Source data

----------------

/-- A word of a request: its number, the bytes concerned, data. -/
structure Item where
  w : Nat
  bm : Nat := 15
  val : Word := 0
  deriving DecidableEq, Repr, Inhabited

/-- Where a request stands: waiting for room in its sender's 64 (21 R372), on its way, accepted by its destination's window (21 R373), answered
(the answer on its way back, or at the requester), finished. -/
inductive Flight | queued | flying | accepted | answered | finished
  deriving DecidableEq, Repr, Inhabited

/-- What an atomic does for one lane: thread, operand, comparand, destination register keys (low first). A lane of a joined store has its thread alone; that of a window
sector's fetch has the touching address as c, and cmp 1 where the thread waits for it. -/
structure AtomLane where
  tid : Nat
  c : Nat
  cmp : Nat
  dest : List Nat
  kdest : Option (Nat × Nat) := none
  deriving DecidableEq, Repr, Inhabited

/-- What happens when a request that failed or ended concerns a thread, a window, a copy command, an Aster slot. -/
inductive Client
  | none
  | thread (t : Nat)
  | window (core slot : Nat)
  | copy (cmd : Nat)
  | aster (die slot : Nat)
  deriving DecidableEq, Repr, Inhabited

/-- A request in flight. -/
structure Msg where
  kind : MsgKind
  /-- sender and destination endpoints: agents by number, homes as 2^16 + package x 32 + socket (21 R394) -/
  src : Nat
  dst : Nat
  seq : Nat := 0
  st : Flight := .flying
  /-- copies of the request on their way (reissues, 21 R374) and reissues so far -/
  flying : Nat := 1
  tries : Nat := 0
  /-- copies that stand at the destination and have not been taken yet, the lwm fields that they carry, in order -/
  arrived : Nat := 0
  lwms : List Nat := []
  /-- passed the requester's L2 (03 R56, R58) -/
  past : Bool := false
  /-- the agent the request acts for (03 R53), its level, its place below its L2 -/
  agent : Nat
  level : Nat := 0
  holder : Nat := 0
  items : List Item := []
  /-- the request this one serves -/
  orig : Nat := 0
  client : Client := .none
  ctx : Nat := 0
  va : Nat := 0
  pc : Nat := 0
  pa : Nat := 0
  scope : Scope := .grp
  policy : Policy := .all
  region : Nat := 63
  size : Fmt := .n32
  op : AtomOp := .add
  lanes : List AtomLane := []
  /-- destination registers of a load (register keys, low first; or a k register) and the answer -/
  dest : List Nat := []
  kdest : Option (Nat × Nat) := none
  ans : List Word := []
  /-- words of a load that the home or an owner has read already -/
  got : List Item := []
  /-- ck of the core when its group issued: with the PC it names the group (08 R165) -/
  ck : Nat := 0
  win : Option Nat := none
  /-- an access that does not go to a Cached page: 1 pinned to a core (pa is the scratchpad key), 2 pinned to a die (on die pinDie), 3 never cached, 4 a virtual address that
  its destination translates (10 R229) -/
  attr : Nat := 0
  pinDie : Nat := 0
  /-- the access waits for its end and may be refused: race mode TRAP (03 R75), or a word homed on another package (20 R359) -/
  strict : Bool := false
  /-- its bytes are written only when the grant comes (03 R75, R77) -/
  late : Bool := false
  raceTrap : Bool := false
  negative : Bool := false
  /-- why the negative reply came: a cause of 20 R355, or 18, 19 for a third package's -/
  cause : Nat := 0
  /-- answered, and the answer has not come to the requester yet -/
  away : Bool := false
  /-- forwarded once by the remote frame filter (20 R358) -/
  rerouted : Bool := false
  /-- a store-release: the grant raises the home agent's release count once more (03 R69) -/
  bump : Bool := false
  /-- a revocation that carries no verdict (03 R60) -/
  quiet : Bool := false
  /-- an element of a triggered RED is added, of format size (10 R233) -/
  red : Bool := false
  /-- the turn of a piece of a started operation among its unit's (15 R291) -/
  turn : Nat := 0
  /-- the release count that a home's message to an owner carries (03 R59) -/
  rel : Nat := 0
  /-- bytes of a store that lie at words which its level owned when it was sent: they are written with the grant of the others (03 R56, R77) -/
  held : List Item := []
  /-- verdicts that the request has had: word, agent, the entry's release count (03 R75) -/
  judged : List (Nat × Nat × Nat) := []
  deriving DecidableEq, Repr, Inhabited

----------------

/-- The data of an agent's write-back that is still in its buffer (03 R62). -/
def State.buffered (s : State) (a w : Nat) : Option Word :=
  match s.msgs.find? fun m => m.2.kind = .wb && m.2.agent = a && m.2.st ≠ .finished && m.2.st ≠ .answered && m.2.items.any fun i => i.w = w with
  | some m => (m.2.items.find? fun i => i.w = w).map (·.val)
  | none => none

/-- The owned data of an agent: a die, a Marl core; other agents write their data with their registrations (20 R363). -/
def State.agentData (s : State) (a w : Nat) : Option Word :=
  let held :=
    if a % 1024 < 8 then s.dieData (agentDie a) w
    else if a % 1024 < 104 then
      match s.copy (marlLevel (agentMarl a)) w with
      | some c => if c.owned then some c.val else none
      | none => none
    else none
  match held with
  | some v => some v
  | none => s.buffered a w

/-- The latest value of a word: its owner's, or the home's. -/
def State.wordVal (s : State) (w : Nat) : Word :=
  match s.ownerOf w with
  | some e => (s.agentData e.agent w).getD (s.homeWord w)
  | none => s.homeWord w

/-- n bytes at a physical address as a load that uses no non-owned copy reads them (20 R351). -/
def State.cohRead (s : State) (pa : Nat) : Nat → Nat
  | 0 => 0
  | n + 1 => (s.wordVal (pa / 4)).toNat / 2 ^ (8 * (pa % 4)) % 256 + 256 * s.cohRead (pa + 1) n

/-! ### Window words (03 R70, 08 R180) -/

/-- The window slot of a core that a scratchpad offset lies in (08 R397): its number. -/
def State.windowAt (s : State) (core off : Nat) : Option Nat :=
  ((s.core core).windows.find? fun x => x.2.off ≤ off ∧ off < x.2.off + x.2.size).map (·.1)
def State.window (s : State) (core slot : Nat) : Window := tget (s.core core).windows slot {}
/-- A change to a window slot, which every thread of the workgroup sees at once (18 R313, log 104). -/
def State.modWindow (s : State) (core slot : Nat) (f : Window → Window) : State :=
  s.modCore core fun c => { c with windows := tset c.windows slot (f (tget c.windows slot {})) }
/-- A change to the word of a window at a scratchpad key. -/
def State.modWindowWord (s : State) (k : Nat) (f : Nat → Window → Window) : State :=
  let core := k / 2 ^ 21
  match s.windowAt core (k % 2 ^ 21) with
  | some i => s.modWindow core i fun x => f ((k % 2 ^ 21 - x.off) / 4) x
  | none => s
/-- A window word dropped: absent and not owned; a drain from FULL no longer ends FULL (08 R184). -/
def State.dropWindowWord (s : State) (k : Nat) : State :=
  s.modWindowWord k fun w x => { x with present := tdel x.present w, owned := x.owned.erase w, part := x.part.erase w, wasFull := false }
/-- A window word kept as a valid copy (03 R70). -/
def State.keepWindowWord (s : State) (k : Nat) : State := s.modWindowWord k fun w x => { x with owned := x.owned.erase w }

----------------

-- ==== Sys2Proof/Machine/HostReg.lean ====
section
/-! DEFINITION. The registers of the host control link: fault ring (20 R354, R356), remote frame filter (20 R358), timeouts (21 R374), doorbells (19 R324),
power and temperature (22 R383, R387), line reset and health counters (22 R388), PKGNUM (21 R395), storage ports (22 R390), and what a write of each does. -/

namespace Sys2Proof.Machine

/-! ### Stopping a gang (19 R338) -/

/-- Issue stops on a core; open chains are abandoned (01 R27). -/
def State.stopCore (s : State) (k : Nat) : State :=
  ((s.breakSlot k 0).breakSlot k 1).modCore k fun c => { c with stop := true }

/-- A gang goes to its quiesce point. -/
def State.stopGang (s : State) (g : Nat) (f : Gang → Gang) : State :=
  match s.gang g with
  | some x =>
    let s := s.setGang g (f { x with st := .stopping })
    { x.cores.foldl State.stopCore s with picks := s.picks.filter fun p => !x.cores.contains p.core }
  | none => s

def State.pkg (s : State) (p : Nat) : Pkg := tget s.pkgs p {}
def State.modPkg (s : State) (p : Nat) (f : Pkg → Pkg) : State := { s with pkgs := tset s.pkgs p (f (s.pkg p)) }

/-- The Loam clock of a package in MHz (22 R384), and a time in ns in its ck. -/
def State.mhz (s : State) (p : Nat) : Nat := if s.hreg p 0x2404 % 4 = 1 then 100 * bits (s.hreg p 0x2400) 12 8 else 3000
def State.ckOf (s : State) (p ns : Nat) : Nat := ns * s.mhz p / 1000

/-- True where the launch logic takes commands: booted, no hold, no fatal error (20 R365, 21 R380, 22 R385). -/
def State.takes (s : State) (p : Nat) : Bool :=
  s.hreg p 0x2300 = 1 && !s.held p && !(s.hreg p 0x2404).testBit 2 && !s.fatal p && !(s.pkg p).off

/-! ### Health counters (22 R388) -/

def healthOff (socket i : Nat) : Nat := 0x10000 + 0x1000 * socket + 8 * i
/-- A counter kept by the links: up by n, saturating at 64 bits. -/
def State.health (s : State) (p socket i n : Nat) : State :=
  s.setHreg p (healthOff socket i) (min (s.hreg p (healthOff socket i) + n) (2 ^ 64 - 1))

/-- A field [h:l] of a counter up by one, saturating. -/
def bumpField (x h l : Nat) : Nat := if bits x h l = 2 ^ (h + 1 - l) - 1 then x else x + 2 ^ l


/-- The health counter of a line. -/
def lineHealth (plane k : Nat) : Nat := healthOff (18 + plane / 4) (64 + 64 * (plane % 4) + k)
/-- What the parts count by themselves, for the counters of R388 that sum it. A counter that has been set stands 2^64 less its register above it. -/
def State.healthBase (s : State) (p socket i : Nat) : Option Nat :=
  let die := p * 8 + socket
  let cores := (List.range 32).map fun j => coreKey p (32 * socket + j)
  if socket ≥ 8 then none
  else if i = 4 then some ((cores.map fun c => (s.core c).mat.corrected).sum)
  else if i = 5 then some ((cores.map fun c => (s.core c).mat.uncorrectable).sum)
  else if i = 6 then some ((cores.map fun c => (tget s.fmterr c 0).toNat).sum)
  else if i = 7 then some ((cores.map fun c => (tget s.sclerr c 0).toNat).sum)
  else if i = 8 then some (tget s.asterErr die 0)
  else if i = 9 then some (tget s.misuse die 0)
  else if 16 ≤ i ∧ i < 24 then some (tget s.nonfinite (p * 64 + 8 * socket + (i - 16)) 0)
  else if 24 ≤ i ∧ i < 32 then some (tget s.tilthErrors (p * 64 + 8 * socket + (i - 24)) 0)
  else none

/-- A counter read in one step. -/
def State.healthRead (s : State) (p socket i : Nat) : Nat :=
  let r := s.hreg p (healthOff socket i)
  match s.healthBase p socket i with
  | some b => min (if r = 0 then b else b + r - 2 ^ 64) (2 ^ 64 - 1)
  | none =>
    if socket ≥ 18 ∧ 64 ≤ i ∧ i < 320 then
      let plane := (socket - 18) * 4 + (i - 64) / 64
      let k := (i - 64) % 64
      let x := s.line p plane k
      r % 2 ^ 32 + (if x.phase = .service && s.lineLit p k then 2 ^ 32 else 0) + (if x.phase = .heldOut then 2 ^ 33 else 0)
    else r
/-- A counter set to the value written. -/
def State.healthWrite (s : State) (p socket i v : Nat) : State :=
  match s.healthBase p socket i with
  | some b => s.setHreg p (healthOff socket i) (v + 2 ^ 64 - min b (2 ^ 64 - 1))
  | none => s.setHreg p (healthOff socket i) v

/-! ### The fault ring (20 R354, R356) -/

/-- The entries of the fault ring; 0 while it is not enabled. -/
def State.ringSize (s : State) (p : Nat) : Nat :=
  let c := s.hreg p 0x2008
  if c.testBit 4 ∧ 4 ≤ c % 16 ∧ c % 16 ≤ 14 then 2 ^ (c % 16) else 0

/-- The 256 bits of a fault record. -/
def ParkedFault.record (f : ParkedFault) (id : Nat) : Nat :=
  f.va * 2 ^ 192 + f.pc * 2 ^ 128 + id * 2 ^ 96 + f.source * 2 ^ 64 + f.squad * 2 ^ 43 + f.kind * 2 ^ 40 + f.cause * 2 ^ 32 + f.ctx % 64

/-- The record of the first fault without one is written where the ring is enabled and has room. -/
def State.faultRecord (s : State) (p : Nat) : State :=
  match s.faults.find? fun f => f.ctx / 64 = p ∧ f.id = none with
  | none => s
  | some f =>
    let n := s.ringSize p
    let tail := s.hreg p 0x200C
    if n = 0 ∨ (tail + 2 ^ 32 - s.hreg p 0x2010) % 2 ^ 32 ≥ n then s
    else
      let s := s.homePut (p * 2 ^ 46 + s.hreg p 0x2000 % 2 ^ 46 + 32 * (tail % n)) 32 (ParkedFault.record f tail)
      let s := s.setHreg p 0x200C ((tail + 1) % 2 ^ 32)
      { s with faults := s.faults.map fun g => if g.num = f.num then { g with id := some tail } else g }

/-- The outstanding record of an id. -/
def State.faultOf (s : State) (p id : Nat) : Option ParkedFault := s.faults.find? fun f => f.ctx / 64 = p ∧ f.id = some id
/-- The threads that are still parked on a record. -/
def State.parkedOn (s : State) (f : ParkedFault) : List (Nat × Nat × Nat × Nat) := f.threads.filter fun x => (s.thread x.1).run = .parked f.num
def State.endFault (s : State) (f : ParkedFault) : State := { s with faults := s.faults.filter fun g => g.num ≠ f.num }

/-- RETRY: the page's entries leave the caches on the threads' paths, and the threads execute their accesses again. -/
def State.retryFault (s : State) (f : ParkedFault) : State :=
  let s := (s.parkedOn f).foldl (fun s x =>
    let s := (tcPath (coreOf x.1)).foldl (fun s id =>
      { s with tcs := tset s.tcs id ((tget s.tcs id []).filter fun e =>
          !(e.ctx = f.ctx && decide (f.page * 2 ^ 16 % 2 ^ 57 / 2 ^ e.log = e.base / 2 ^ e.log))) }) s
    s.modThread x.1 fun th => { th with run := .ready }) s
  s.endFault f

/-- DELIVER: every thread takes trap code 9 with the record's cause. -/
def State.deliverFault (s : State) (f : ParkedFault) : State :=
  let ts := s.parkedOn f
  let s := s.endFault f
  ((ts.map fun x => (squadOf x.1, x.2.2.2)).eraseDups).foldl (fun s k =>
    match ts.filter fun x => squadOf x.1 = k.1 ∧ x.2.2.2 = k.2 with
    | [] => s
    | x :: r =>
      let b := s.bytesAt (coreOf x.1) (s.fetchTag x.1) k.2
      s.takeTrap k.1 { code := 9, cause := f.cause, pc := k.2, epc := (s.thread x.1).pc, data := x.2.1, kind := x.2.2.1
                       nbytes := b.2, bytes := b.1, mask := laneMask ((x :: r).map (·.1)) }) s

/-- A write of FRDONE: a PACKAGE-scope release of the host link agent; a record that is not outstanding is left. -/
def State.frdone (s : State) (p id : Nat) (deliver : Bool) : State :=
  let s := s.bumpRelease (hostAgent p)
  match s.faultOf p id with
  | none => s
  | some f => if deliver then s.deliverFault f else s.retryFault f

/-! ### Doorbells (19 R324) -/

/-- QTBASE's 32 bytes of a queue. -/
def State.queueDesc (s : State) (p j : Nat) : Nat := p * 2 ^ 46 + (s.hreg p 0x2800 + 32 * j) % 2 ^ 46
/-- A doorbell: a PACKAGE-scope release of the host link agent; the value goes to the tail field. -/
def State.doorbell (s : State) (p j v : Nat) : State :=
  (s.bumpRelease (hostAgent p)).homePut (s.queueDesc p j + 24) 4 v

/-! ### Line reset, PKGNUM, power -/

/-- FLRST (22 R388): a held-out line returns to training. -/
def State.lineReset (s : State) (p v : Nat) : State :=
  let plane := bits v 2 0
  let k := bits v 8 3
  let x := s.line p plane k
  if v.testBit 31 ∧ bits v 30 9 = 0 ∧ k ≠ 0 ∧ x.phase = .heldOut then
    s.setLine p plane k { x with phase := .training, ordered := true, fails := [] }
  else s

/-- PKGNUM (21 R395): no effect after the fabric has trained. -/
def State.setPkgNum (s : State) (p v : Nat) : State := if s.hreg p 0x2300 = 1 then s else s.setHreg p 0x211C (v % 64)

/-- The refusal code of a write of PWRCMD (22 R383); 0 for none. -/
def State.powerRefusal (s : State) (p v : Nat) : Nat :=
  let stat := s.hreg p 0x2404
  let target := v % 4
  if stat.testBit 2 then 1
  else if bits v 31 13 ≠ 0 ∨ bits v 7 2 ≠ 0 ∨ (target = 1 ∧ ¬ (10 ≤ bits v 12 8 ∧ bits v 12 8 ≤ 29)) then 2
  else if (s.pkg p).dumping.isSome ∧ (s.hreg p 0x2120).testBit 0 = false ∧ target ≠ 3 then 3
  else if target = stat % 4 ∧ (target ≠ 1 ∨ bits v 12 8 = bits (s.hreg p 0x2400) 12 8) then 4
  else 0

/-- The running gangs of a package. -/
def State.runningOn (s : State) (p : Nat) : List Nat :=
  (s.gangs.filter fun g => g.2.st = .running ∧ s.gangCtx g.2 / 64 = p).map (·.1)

----------------

Directions: Starting with the line with "flying : Nat := 1" above and going on through the line with "past : Bool := false", transcribe every line exactly, both ends included, and add nothing.

Written solution:
  flying : Nat := 1
  tries : Nat := 0
  /-- copies that stand at the destination and have not been taken yet, the lwm fields that they carry, in order -/
  arrived : Nat := 0
  lwms : List Nat := []
  /-- passed the requester's L2 (03 R56, R58) -/
  past : Bool := false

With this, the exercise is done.